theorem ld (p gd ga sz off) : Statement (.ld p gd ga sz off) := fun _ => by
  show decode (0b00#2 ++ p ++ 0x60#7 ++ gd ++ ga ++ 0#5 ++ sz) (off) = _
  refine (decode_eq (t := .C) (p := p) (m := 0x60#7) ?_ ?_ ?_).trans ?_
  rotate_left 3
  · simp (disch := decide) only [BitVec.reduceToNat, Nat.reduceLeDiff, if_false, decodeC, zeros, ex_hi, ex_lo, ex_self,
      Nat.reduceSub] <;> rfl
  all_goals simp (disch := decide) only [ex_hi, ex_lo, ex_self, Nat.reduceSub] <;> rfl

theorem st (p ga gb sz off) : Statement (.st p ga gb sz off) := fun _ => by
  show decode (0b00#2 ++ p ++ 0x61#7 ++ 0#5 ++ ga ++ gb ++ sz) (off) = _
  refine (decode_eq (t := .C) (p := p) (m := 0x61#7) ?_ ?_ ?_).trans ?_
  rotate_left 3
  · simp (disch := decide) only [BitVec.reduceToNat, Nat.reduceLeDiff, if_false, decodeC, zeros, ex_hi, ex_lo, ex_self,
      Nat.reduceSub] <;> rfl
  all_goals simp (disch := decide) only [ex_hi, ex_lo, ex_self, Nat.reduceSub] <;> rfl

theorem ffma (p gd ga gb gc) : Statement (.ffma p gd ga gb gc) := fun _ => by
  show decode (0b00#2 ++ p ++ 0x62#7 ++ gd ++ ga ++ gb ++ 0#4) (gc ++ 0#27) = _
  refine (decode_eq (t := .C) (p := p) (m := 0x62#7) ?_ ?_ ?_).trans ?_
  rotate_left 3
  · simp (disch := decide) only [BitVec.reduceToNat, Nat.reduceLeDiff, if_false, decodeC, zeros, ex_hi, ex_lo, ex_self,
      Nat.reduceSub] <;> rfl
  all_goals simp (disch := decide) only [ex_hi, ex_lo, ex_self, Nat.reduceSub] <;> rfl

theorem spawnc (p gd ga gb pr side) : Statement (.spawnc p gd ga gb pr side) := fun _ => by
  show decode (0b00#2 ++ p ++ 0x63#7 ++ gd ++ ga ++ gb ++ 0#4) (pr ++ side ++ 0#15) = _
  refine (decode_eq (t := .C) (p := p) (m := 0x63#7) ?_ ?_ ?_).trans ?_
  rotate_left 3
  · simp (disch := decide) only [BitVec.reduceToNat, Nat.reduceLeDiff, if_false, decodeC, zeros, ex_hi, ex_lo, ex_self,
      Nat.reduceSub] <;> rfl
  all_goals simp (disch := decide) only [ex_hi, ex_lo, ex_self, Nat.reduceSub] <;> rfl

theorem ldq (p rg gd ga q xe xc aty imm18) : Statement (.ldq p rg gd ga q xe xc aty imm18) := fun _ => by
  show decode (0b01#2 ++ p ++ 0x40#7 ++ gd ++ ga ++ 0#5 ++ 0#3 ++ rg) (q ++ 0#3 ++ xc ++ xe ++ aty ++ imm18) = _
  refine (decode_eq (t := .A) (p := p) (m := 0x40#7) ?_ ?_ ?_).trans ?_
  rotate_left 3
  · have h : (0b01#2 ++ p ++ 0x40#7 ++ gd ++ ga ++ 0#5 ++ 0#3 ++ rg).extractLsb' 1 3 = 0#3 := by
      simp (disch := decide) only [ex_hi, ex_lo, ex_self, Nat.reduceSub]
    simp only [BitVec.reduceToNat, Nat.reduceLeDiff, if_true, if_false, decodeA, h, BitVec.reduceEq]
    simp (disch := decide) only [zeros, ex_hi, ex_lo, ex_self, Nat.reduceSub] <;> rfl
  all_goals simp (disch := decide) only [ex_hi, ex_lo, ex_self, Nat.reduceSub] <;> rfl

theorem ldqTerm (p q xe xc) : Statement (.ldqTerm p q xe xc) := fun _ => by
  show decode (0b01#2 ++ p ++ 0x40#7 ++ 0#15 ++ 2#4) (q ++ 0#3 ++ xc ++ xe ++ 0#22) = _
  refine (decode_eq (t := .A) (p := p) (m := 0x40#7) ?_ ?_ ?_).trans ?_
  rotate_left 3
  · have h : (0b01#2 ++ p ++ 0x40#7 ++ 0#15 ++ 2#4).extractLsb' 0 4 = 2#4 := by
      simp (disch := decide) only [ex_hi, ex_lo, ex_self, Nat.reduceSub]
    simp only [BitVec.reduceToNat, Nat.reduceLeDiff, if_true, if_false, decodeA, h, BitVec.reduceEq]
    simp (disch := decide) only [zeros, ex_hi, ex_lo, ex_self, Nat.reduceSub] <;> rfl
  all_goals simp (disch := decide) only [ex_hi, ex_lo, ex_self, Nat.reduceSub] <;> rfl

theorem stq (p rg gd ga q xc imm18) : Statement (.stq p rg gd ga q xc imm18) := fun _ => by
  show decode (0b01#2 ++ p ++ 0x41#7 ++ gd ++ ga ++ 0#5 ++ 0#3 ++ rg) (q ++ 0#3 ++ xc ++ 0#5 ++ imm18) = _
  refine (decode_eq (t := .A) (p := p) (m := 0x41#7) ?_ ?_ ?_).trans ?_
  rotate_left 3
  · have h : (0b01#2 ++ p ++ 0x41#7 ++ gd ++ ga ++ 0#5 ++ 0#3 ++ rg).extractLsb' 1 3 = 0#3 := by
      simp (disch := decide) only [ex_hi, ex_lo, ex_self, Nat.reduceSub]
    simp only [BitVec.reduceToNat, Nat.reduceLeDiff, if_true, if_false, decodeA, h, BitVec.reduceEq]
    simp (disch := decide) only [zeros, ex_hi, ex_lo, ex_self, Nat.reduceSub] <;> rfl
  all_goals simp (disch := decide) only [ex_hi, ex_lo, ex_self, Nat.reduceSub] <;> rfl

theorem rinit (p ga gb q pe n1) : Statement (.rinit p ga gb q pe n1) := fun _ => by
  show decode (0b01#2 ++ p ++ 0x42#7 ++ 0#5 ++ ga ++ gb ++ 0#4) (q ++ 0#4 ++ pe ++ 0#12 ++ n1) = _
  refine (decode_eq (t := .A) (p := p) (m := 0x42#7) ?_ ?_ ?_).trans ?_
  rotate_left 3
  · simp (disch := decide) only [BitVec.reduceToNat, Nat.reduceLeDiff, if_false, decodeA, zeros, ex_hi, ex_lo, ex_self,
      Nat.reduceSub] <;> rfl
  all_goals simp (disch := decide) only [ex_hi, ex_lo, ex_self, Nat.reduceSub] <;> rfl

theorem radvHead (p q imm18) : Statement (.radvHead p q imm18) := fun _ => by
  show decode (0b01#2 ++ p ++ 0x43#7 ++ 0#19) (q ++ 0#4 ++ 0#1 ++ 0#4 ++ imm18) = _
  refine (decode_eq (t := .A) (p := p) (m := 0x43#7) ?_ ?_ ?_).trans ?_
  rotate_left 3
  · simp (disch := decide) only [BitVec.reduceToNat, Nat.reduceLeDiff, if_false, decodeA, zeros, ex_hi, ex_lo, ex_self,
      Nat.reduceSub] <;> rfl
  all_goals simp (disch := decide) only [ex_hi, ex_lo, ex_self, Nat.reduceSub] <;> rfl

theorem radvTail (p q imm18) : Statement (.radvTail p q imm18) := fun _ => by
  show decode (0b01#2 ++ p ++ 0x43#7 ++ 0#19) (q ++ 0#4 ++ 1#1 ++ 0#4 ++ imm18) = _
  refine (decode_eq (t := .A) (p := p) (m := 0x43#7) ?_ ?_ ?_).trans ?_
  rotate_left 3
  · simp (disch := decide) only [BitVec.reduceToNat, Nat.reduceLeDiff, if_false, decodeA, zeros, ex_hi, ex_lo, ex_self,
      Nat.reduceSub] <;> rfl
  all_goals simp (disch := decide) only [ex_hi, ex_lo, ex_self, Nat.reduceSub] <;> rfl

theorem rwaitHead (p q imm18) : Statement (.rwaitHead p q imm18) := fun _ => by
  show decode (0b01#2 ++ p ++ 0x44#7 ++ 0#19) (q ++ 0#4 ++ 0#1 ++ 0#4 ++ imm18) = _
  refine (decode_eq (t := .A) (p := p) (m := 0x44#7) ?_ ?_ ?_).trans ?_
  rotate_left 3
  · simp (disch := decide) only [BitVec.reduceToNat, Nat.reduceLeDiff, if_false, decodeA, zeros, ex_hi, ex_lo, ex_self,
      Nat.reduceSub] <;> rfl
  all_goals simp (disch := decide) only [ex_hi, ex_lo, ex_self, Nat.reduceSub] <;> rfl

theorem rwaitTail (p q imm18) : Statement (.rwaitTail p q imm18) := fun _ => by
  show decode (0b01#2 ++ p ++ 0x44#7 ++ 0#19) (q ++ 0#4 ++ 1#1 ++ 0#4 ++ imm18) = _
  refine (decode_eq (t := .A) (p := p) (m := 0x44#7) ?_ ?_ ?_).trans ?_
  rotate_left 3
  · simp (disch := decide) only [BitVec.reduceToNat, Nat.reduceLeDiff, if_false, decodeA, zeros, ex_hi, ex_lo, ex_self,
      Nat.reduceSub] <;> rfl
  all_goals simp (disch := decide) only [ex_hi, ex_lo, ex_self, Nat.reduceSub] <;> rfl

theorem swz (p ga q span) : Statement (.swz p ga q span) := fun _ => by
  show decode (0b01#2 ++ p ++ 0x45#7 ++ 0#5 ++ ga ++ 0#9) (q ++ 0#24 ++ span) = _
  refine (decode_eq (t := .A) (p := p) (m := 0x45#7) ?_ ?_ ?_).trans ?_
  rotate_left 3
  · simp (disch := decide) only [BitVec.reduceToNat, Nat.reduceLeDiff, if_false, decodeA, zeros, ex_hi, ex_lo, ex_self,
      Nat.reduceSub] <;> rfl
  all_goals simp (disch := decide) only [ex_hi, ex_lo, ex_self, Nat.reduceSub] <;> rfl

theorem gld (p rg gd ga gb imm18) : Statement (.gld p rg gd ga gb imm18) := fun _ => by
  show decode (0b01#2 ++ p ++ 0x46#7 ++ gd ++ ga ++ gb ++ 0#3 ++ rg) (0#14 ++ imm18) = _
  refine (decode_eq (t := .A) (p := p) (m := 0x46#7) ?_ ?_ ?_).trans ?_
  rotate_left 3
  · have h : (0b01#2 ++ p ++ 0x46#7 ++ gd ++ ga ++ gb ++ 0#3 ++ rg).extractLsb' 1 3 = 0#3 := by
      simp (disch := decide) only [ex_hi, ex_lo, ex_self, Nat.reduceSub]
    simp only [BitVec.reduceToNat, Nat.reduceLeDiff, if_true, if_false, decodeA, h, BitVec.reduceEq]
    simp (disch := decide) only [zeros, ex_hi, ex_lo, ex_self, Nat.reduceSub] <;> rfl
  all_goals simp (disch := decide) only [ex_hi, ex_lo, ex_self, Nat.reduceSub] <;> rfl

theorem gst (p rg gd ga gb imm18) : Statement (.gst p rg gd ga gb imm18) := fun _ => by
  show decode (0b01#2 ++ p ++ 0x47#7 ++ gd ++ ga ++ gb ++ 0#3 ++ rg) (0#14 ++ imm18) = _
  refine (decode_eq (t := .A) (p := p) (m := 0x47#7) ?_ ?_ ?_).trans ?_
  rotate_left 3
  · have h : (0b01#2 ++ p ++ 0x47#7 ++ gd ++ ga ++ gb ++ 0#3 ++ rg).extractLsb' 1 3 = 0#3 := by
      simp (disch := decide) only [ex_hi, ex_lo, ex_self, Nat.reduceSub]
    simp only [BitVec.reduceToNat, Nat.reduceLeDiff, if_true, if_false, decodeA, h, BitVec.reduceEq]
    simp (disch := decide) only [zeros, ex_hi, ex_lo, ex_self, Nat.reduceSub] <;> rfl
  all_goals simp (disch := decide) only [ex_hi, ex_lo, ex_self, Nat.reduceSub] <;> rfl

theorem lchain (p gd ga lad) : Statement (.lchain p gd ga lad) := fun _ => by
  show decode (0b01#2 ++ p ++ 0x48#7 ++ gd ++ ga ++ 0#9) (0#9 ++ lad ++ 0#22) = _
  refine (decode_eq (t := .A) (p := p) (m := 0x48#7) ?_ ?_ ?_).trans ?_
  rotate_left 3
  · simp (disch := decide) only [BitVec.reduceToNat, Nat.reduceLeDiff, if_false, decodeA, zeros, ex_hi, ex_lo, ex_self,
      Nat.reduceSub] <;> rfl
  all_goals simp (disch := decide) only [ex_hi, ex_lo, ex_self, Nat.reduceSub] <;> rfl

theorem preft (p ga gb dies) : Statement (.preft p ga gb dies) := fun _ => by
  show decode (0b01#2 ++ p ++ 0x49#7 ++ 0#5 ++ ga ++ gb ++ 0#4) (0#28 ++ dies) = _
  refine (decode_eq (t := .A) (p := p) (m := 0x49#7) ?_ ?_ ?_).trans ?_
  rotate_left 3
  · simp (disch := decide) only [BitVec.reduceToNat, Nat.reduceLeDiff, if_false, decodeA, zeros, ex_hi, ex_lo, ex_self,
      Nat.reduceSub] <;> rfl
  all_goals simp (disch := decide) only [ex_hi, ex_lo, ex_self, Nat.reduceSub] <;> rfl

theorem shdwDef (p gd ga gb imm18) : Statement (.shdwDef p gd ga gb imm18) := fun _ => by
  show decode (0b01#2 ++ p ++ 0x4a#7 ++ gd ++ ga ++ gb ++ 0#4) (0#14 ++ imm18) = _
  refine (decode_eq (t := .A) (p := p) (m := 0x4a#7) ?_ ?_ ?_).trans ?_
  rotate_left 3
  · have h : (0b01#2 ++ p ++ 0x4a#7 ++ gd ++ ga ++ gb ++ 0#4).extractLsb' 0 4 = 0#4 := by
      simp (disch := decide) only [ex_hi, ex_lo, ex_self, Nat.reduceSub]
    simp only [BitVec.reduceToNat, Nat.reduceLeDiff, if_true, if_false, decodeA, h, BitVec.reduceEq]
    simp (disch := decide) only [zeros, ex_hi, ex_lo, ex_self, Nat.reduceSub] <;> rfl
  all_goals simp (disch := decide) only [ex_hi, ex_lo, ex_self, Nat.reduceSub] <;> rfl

+---+

▶ Your task: Nothing but lines that contain "dies" should appear in the answer. Copy each from the records.

▶ Exercise result:
theorem preft (p ga gb dies) : Statement (.preft p ga gb dies) := fun _ => by
  show decode (0b01#2 ++ p ++ 0x49#7 ++ 0#5 ++ ga ++ gb ++ 0#4) (0#28 ++ dies) = _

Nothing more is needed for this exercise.